The Drone That Can Play Dodgeball

Drones (and by that we mean actual, self-flying quadcopters) have come a long way. Newer ones have cameras capable of detecting fast moving objects, but aren’t yet capable of getting out of the way of those objects.  However, researchers at the University of Zurich have come up with a drone that can not only detect objects coming at them, but can quickly determine that they’re a danger and get out of the way.

The drone has cameras and accompanying algorithms to detect the movement in the span of a couple of milliseconds, rather than the 20-40 milliseconds that regular quad-copters would take to detect the movement. While regular cameras send the entire screens worth of image data to the copter’s processor, the cameras on the University’s drone are event cameras, which use pixels that detect change in light intensity and only they send their data to the processor, while those that don’t stay silent.

Since these event cameras are a new technology, the quadcopter processor required new algorithms to deal with the way the data is sent. After testing and tweaking, the algorithms are fast enough that the ‘copter can determine that an object is coming toward it and move out of the way.

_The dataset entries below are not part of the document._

/-! ### Codes and the mirror -/

def EffectState.code : EffectState → Nat
  | .unused => 0 | .on => 1 | .tripDelaying => 2 | .tripped => 3 | .restartRequired => 4 | .fault => 5

def IslandMode.code : IslandMode → Nat
  | .off => 0 | .starting => 1 | .operating => 2 | .safeFault => 3 | .locked => 4 | .noSet => 5

def Island.setBytes (x : Island) : Bytes := x.set.getD (zeros 1024)

/-- INPUT_FAULT (Table 14-3): DISCREPANCY stands before another latched code (DESIGN CHOICE, log entry 50). -/
def SafetyInput.code (n : SafetyInput) : Nat := if n.disc then 4 else n.fault

/-- What channel `i` (0 based) reads, the latch of its pair aside: high, with no fault, anomaly or TP fault (R383 to R385). -/
def Island.channelValue (x : Island) (i : Fin 8) : Bool :=
  let n := x.inputs[i]
  let tp := inTp x.setBytes i.val
  n.level && decide (n.fault = 0) && decide (n.anomalies = 0) &&
    !((inMode x.setBytes i.val = 1 || inMode x.setBytes i.val = 3) && (x.tpFault.toList[tp - 1]?).getD false)

/-- Value of input `i`: a latched DISCREPANCY holds it at 0 too (R386). -/
def Island.inputValue (x : Island) (i : Fin 8) : Bool := x.channelValue i && !x.inputs[i].disc

/-- Value that a cause reads: a pair's is 1 only while both are (R386). -/
def Island.pairValue (x : Island) (i : Fin 8) : Bool :=
  let odd : Fin 8 := ⟨i.val / 2 * 2, by omega⟩
  let even : Fin 8 := ⟨i.val / 2 * 2 + 1, by omega⟩
  if inPair x.setBytes odd.val = 1 then x.inputValue odd && x.inputValue even else x.inputValue i

/-- An output conducts: both its switches are closed in the field side. -/
def Island.outputOn (x : Island) (o : Fin 4) : Bool := x.applied[o].1 && x.applied[o].2

/-- An output is off in the field side, and commanded off. -/
def Island.outputOff (x : Island) (o : Fin 4) : Bool := !x.applied[o].1 && !x.applied[o].2 && !x.outputs[o].high

/-- Bytes 7 to 35 and 44 to 49 of the mirror: what the island's state changes show. -/
def Island.face (x : Island) : Bytes × Bytes :=
  ([byte x.mode.code, byte (ofBits ((List.finRange 8).map x.inputValue)), byte (ofBits (x.tpFault.toList.map (!·))),
    byte (ofBits ((List.finRange 4).map x.outputOn)), byte (ofBits ((x.effects.toList.drop 4).map fun e => decide (e.state = .on)))] ++
    leBytes 4 (ofBits (x.causes.toList.map (·.active))) ++ x.inputs.toList.map (fun i => byte i.code) ++
    x.outputs.toList.map (fun o => byte o.fault) ++ x.effects.toList.map (fun e => byte e.state.code),
   (match x.set with | some b => (setDigest b).take 4 | none => zeros 4) ++ leBytes 2 x.fault)

/-- A change of the island counts in EVENT_SEQ. -/
def Island.changed (old new : Island) : Island :=
  if old.face = new.face then new else { new with eventSeq := (new.eventSeq + 1) % 65536 }

def State.setIsland (s : State) (x : Island) : State := { s with island := s.island.changed x }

It’s great to see the development of new techniques that will make drones better and more stable for the jobs they will do. It’s also nice that one day, we can fly a drone around without worrying about the neighborhood kids lobbing basketballs at them. While you’re waiting for your quadcopter delivered goods, check out this article on a quadcopter testbed for algorithm development.

10 thoughts on “The Drone That Can Play Dodgeball

      1. Maybe…

        Personally I’d be impressed if you sprayed the ball silver (Saying “You shall ride eternal shiny and chrome” of course) and lobbed it and it managed to dodge that.

  1. Curious what the specs and prices are like for “event camera” sensors (and why aren’t they called “event sensors”?). I’m guessing similar to FLIR sensors.

  2. There is a natural version of this, of sorts: some of spiders’ many eyes are largely light-dark detection that very rapidly assess nearby movement. That warns the spider, which can then orient its body to allow its narrow focal width but very high resolution eyes to acquire an image. Since they have rigid bodies, including eyes, they’re restricted to fairly minor eye movement by physically displacing the retina of the eye to a different point, so body orientation is a major way for them to get their best eyes in location to see things they need to see. Sensor integration from all eight eyes seems to allow them to form good spatial models with 360 degrees of vision above them even though they only have a 7 degree field of good vision. If you had to design a quadcopter with good visual acuity and very high visual speed, a spider eye system seems like a really good way of doing it.